Wednesday, April 30, 2014
While we wait for word on the EEOC v. Mach Mining cert petition, those interested in systemic or class relief in employment cases will want to keep an eye on another important cert petition, Allstate v. Jacobsen. This is not an employment law case, but rather a case about alleged unfair trade practices in adjusting insurance claims for automobile injuries. Yet, it has potentially huge ramifications for employment cases, as highlighted by the Equal Employment Advisory Council’s amicus brief.
Allstate petitioned for review of a decision by the Montana Supreme Court applying Montana’s version of Federal Rule 23 for class certification. Montana’s Rule 23 is textually identical to Federal Rule 23 in all relevant respects, and Montana has in the past found federal authority under Federal Rule 23 “instructive” when interpreting its own Rule 23.
The Montana Supreme Court certified a Rule 23(b)(2) class focusing on the question whether Allstate's claims adjusting policy violated Montana's unfair trade practices law. The potential class-wide relief included a declaratory judgment and a mandatory injunction ordering Allstate to provide notice to class members that they may re-open and re-adjust their claims. The court recognized that this type of declaratory and injunctive relief would "set the stage for later individual trials."
The propriety of certifying this type of mandatory 23(b)(2) class to resolve certain common questions, even where a later series of individual trials for damages will naturally follow, appears to have split state courts and lower federal courts. The Montana court relied on Judge Posner's decision in McReynolds v. Merrill Lynch, which permitted the certification under Federal Rule 23(b)(2) and 23(c)(4) of a class limited to resolving the question whether defendant's "teaming" and "account distribution" employment policies had an unlawful racially disparate impact. There, Judge Posner recognized that should the plaintiffs prevail on the class-wide issue of disparate impact, the "next stage of the litigation" would be "hundreds of separate suits for backpay . . ."
Allstate and several amici contend that certification of the mandatory 23(b)(2) class in Jacobsen's case violates the procedural due process protections of the 14th Amendment. Montana is, of course, free to interpret its own Rule 23 in a way that diverges from Wal-Mart's interpretation of Federal Rule 23. Indeed, the Montana court hinted that it may not follow Wal-Mart's guidance on the Rule 23(a)(2) commonality requirement in the future, but ultimately determined that it need not resolve that question in this case. But Allstate's argument to the Court seems to be that Wal-Mart set a constitutional floor - the minimum protections allowable under the 14th Amendment. In the unanimous portion of the Wal-Mart opinion, the Court rejected the use of 23(b)(2) for certification of class claims seeking monetary relief, "at least where . . . the monetary relief is not incidental to the injunctive or declaratory relief." But that holding was not firmly rooted in a constitutional interpretation. Although notice and opt out rights are constitutionally required in a class action "predominately for money damages," the Court only suggested the "serious possibility" that the same would be true for class actions in which money damages are at issue but do not predominate.
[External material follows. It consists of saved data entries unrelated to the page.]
/-! ### WellFormed refuses what has no encoding -/

/-- An ESP base needs a SIB byte (R113). -/
theorem test_wf_esp_base : (Instr.paddb [] .mm0 (.mem (.base .esp .absent))).wellFormed .a32 = false := by decide
/-- EBP without a displacement is the displacement-only form (R113). -/
theorem test_wf_ebp_base : (Instr.paddb [] .mm0 (.mem (.base .ebp .absent))).wellFormed .a32 = false := by decide
theorem test_wf_sib_ebp : (Instr.paddb [] .mm0 (.mem (.sib 0 .eax .ebp .absent))).wellFormed .a32 = false := by decide
theorem test_wf_bp : (Instr.paddb [.addrSize] .mm0 (.mem (.base16 .bp .absent))).wellFormed .a32 = false := by decide
/-- A 16-bit form needs 67H where the default is 32 (R103). -/
theorem test_wf_size : (Instr.paddb [] .mm0 (.mem (.abs16 0))).wellFormed .a32 = false := by decide
/-- At most 15 bytes (R108). -/
theorem test_wf_length : (Instr.emms (List.replicate 14 .opSize)).wellFormed .a32 = false := by decide
theorem test_wf_ok : (Instr.paddb [.addrSize] .mm0 (.mem (.base16 .bp (.d8 0)))).wellFormed .a32 = true := by decide

/-! ### Decoding, every row of R118: the words are written out from the table -/

theorem test_decode_punpcklbw : decode .a32 [0x0F, 0x60, 0xD3] = .instr (.punpcklbw [] .mm2 (.reg .mm3)) [] := by decide
theorem test_decode_punpcklwd : decode .a32 [0x0F, 0x61, 0xD3] = .instr (.punpcklwd [] .mm2 (.reg .mm3)) [] := by decide
theorem test_decode_punpckldq : decode .a32 [0x0F, 0x62, 0xD3] = .instr (.punpckldq [] .mm2 (.reg .mm3)) [] := by decide
theorem test_decode_packsswb : decode .a32 [0x0F, 0x63, 0xD3] = .instr (.packsswb [] .mm2 (.reg .mm3)) [] := by decide
theorem test_decode_pcmpgtb : decode .a32 [0x0F, 0x64, 0xD3] = .instr (.pcmpgtb [] .mm2 (.reg .mm3)) [] := by decide
theorem test_decode_pcmpgtw : decode .a32 [0x0F, 0x65, 0xD3] = .instr (.pcmpgtw [] .mm2 (.reg .mm3)) [] := by decide
theorem test_decode_pcmpgtd : decode .a32 [0x0F, 0x66, 0xD3] = .instr (.pcmpgtd [] .mm2 (.reg .mm3)) [] := by decide
theorem test_decode_packuswb : decode .a32 [0x0F, 0x67, 0xD3] = .instr (.packuswb [] .mm2 (.reg .mm3)) [] := by decide
theorem test_decode_punpckhbw : decode .a32 [0x0F, 0x68, 0xD3] = .instr (.punpckhbw [] .mm2 (.reg .mm3)) [] := by decide
theorem test_decode_punpckhwd : decode .a32 [0x0F, 0x69, 0xD3] = .instr (.punpckhwd [] .mm2 (.reg .mm3)) [] := by decide
theorem test_decode_punpckhdq : decode .a32 [0x0F, 0x6A, 0xD3] = .instr (.punpckhdq [] .mm2 (.reg .mm3)) [] := by decide
theorem test_decode_packssdw : decode .a32 [0x0F, 0x6B, 0xD3] = .instr (.packssdw [] .mm2 (.reg .mm3)) [] := by decide
theorem test_decode_movdLoad : decode .a32 [0x0F, 0x6E, 0xD3] = .instr (.movdLoad [] .mm2 (.reg .ebx)) [] := by decide
theorem test_decode_movqLoad : decode .a32 [0x0F, 0x6F, 0xD3] = .instr (.movqLoad [] .mm2 (.reg .mm3)) [] := by decide
theorem test_decode_psrlwImm : decode .a32 [0x0F, 0x71, 0xD5, 0x11] = .instr (.psrlwImm [] .mm5 0x11) [] := by decide
theorem test_decode_psrawImm : decode .a32 [0x0F, 0x71, 0xE5, 0x11] = .instr (.psrawImm [] .mm5 0x11) [] := by decide
theorem test_decode_psllwImm : decode .a32 [0x0F, 0x71, 0xF5, 0x11] = .instr (.psllwImm [] .mm5 0x11) [] := by decide
theorem test_decode_psrldImm : decode .a32 [0x0F, 0x72, 0xD5, 0x11] = .instr (.psrldImm [] .mm5 0x11) [] := by decide
theorem test_decode_psradImm : decode .a32 [0x0F, 0x72, 0xE5, 0x11] = .instr (.psradImm [] .mm5 0x11) [] := by decide
theorem test_decode_pslldImm : decode .a32 [0x0F, 0x72, 0xF5, 0x11] = .instr (.pslldImm [] .mm5 0x11) [] := by decide
theorem test_decode_psrlqImm : decode .a32 [0x0F, 0x73, 0xD5, 0x11] = .instr (.psrlqImm [] .mm5 0x11) [] := by decide
theorem test_decode_psllqImm : decode .a32 [0x0F, 0x73, 0xF5, 0x11] = .instr (.psllqImm [] .mm5 0x11) [] := by decide
theorem test_decode_pcmpeqb : decode .a32 [0x0F, 0x74, 0xD3] = .instr (.pcmpeqb [] .mm2 (.reg .mm3)) [] := by decide
theorem test_decode_pcmpeqw : decode .a32 [0x0F, 0x75, 0xD3] = .instr (.pcmpeqw [] .mm2 (.reg .mm3)) [] := by decide
theorem test_decode_pcmpeqd : decode .a32 [0x0F, 0x76, 0xD3] = .instr (.pcmpeqd [] .mm2 (.reg .mm3)) [] := by decide
theorem test_decode_emms : decode .a32 [0x0F, 0x77] = .instr (.emms []) [] := by decide
theorem test_decode_movdStore : decode .a32 [0x0F, 0x7E, 0xD3] = .instr (.movdStore [] (.reg .ebx) .mm2) [] := by decide
theorem test_decode_movqStore : decode .a32 [0x0F, 0x7F, 0xD3] = .instr (.movqStore [] (.reg .mm3) .mm2) [] := by decide
theorem test_decode_cpuid : decode .a32 [0x0F, 0xA2] = .instr (.cpuid) [] := by decide
theorem test_decode_psrlw : decode .a32 [0x0F, 0xD1, 0xD3] = .instr (.psrlw [] .mm2 (.reg .mm3)) [] := by decide
theorem test_decode_psrld : decode .a32 [0x0F, 0xD2, 0xD3] = .instr (.psrld [] .mm2 (.reg .mm3)) [] := by decide
theorem test_decode_psrlq : decode .a32 [0x0F, 0xD3, 0xD3] = .instr (.psrlq [] .mm2 (.reg .mm3)) [] := by decide
theorem test_decode_pmullw : decode .a32 [0x0F, 0xD5, 0xD3] = .instr (.pmullw [] .mm2 (.reg .mm3)) [] := by decide
theorem test_decode_psubusb : decode .a32 [0x0F, 0xD8, 0xD3] = .instr (.psubusb [] .mm2 (.reg .mm3)) [] := by decide
theorem test_decode_psubusw : decode .a32 [0x0F, 0xD9, 0xD3] = .instr (.psubusw [] .mm2 (.reg .mm3)) [] := by decide
theorem test_decode_pand : decode .a32 [0x0F, 0xDB, 0xD3] = .instr (.pand [] .mm2 (.reg .mm3)) [] := by decide
theorem test_decode_paddusb : decode .a32 [0x0F, 0xDC, 0xD3] = .instr (.paddusb [] .mm2 (.reg .mm3)) [] := by decide
theorem test_decode_paddusw : decode .a32 [0x0F, 0xDD, 0xD3] = .instr (.paddusw [] .mm2 (.reg .mm3)) [] := by decide
theorem test_decode_pandn : decode .a32 [0x0F, 0xDF, 0xD3] = .instr (.pandn [] .mm2 (.reg .mm3)) [] := by decide
theorem test_decode_psraw : decode .a32 [0x0F, 0xE1, 0xD3] = .instr (.psraw [] .mm2 (.reg .mm3)) [] := by decide
theorem test_decode_psrad : decode .a32 [0x0F, 0xE2, 0xD3] = .instr (.psrad [] .mm2 (.reg .mm3)) [] := by decide
theorem test_decode_pmulhw : decode .a32 [0x0F, 0xE5, 0xD3] = .instr (.pmulhw [] .mm2 (.reg .mm3)) [] := by decide
theorem test_decode_psubsb : decode .a32 [0x0F, 0xE8, 0xD3] = .instr (.psubsb [] .mm2 (.reg .mm3)) [] := by decide
theorem test_decode_psubsw : decode .a32 [0x0F, 0xE9, 0xD3] = .instr (.psubsw [] .mm2 (.reg .mm3)) [] := by decide
theorem test_decode_por : decode .a32 [0x0F, 0xEB, 0xD3] = .instr (.por [] .mm2 (.reg .mm3)) [] := by decide
theorem test_decode_paddsb : decode .a32 [0x0F, 0xEC, 0xD3] = .instr (.paddsb [] .mm2 (.reg .mm3)) [] := by decide
theorem test_decode_paddsw : decode .a32 [0x0F, 0xED, 0xD3] = .instr (.paddsw [] .mm2 (.reg .mm3)) [] := by decide
theorem test_decode_pxor : decode .a32 [0x0F, 0xEF, 0xD3] = .instr (.pxor [] .mm2 (.reg .mm3)) [] := by decide
theorem test_decode_psllw : decode .a32 [0x0F, 0xF1, 0xD3] = .instr (.psllw [] .mm2 (.reg .mm3)) [] := by decide
theorem test_decode_pslld : decode .a32 [0x0F, 0xF2, 0xD3] = .instr (.pslld [] .mm2 (.reg .mm3)) [] := by decide
theorem test_decode_psllq : decode .a32 [0x0F, 0xF3, 0xD3] = .instr (.psllq [] .mm2 (.reg .mm3)) [] := by decide
theorem test_decode_pmaddwd : decode .a32 [0x0F, 0xF5, 0xD3] = .instr (.pmaddwd [] .mm2 (.reg .mm3)) [] := by decide
theorem test_decode_psubb : decode .a32 [0x0F, 0xF8, 0xD3] = .instr (.psubb [] .mm2 (.reg .mm3)) [] := by decide
theorem test_decode_psubw : decode .a32 [0x0F, 0xF9, 0xD3] = .instr (.psubw [] .mm2 (.reg .mm3)) [] := by decide
theorem test_decode_psubd : decode .a32 [0x0F, 0xFA, 0xD3] = .instr (.psubd [] .mm2 (.reg .mm3)) [] := by decide
theorem test_decode_paddb : decode .a32 [0x0F, 0xFC, 0xD3] = .instr (.paddb [] .mm2 (.reg .mm3)) [] := by decide
theorem test_decode_paddw : decode .a32 [0x0F, 0xFD, 0xD3] = .instr (.paddw [] .mm2 (.reg .mm3)) [] := by decide
theorem test_decode_paddd : decode .a32 [0x0F, 0xFE, 0xD3] = .instr (.paddd [] .mm2 (.reg .mm3)) [] := by decide
theorem test_decode_mov : decode .a32 [0xBE, 0x78, 0x56, 0x34, 0x12] = .instr (.mov .esi 0x12345678) [] := by decide
theorem test_decode_test : decode .a32 [0xF7, 0xC2, 0x00, 0x00, 0x80, 0x00] = .instr (.test .edx 0x00800000) [] := by decide
theorem test_decode_jnz : decode .a32 [0x75, 0x05] = .instr (.jnz 5) [] := by decide

/-- VP5: SIB, base ESI, index ECX, scale 4. -/
theorem test_decode_sib : decode .a32 [0x0F, 0x6F, 0x04, 0x8E] =
    .instr (.movqLoad [] .mm0 (.mem (.sib 2 .ecx .esi .absent))) [] := by decide
/-- VP5: no base. -/
theorem test_decode_sib_abs : decode .a32 [0x0F, 0x6F, 0x04, 0x25, 0x00, 0x10, 0x00, 0x00] =
    .instr (.movqLoad [] .mm0 (.mem (.sibAbs 0 .esp 0x1000))) [] := by decide
/-- VP7: 67H selects the 16-bit forms. -/
theorem test_decode_16 : decode .a32 [0x67, 0x0F, 0x6F, 0x06, 0x00, 0x10] =
    .instr (.movqLoad [.addrSize] .mm0 (.mem (.abs16 0x1000))) [] := by decide
/-- VP8: both overrides are kept, in order. -/
theorem test_decode_overrides : decode .a32 [0x26, 0x64, 0x0F, 0x6F, 0x06] =
    .instr (.movqLoad [.segment .es, .segment .fs] .mm0 (.mem (.base .esi .absent))) [] := by decide
/-- VH6, VP11: holes. -/
theorem test_decode_holes : [[0x0F, 0x71, 0xC8, 0x01], [0x0F, 0x73, 0xE0, 0x01], [0x0F, 0x71, 0x30, 0x04],
    [0x0F, 0x7C, 0xC0]].map (decode .a32) = List.replicate 4 .hole := by decide
/-- VD5, VP11: refusals. -/
theorem test_decode_refusals : [[0x66, 0xB8, 1, 0, 0, 0], [0xA9, 0, 0, 0x80, 0], [0xF7, 0x02, 0, 0, 0x80, 0], [0xD9, 0xE8],
    [0x90]].map (decode .a32) = [.prefixedBase, .notInTable, .notInTable, .floatingPoint, .notInTable] := by decide
/-- VP10: sixteen 66 in front of EMMS. -/
theorem test_decode_too_long : decode .a32 (List.replicate 16 0x66 ++ [0x0F, 0x77]) = .tooLong := by decide
/-- R109, R120: no length makes a prefixed base instruction, a hole or an unknown opcode anything else. -/
theorem test_decode_long_base : [[0xB8, 1, 0, 0, 0], [0x0F, 0xA2], [0x0F, 0x6C], [0x90]].map
    (fun bs => decode .a32 (List.replicate 16 0x66 ++ bs)) =
      [.prefixedBase, .prefixedBase, .hole, .notInTable] := by decide
theorem test_decode_truncated : decode .a32 [0x0F, 0x6F, 0x05, 0x00] = .truncated := by decide
/-- The table numbers bits from the first byte on. -/
theorem test_table_word : decodeTableWord 24 0xC16F0F = some (.movqLoad [] .mm0 (.reg .mm1)) := by decide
And it is not at all clear that this constitutional limitation would apply to cases like Jacobsen or McReynolds, where the class action does not resolve money damages claims, but rather only resolves certain common issues to "set the stage" for later individual trials for monetary relief.
The petition is set to be considered at the Court's conference this Friday, and is listed on SCOTUSBlog's Petitions to Watch.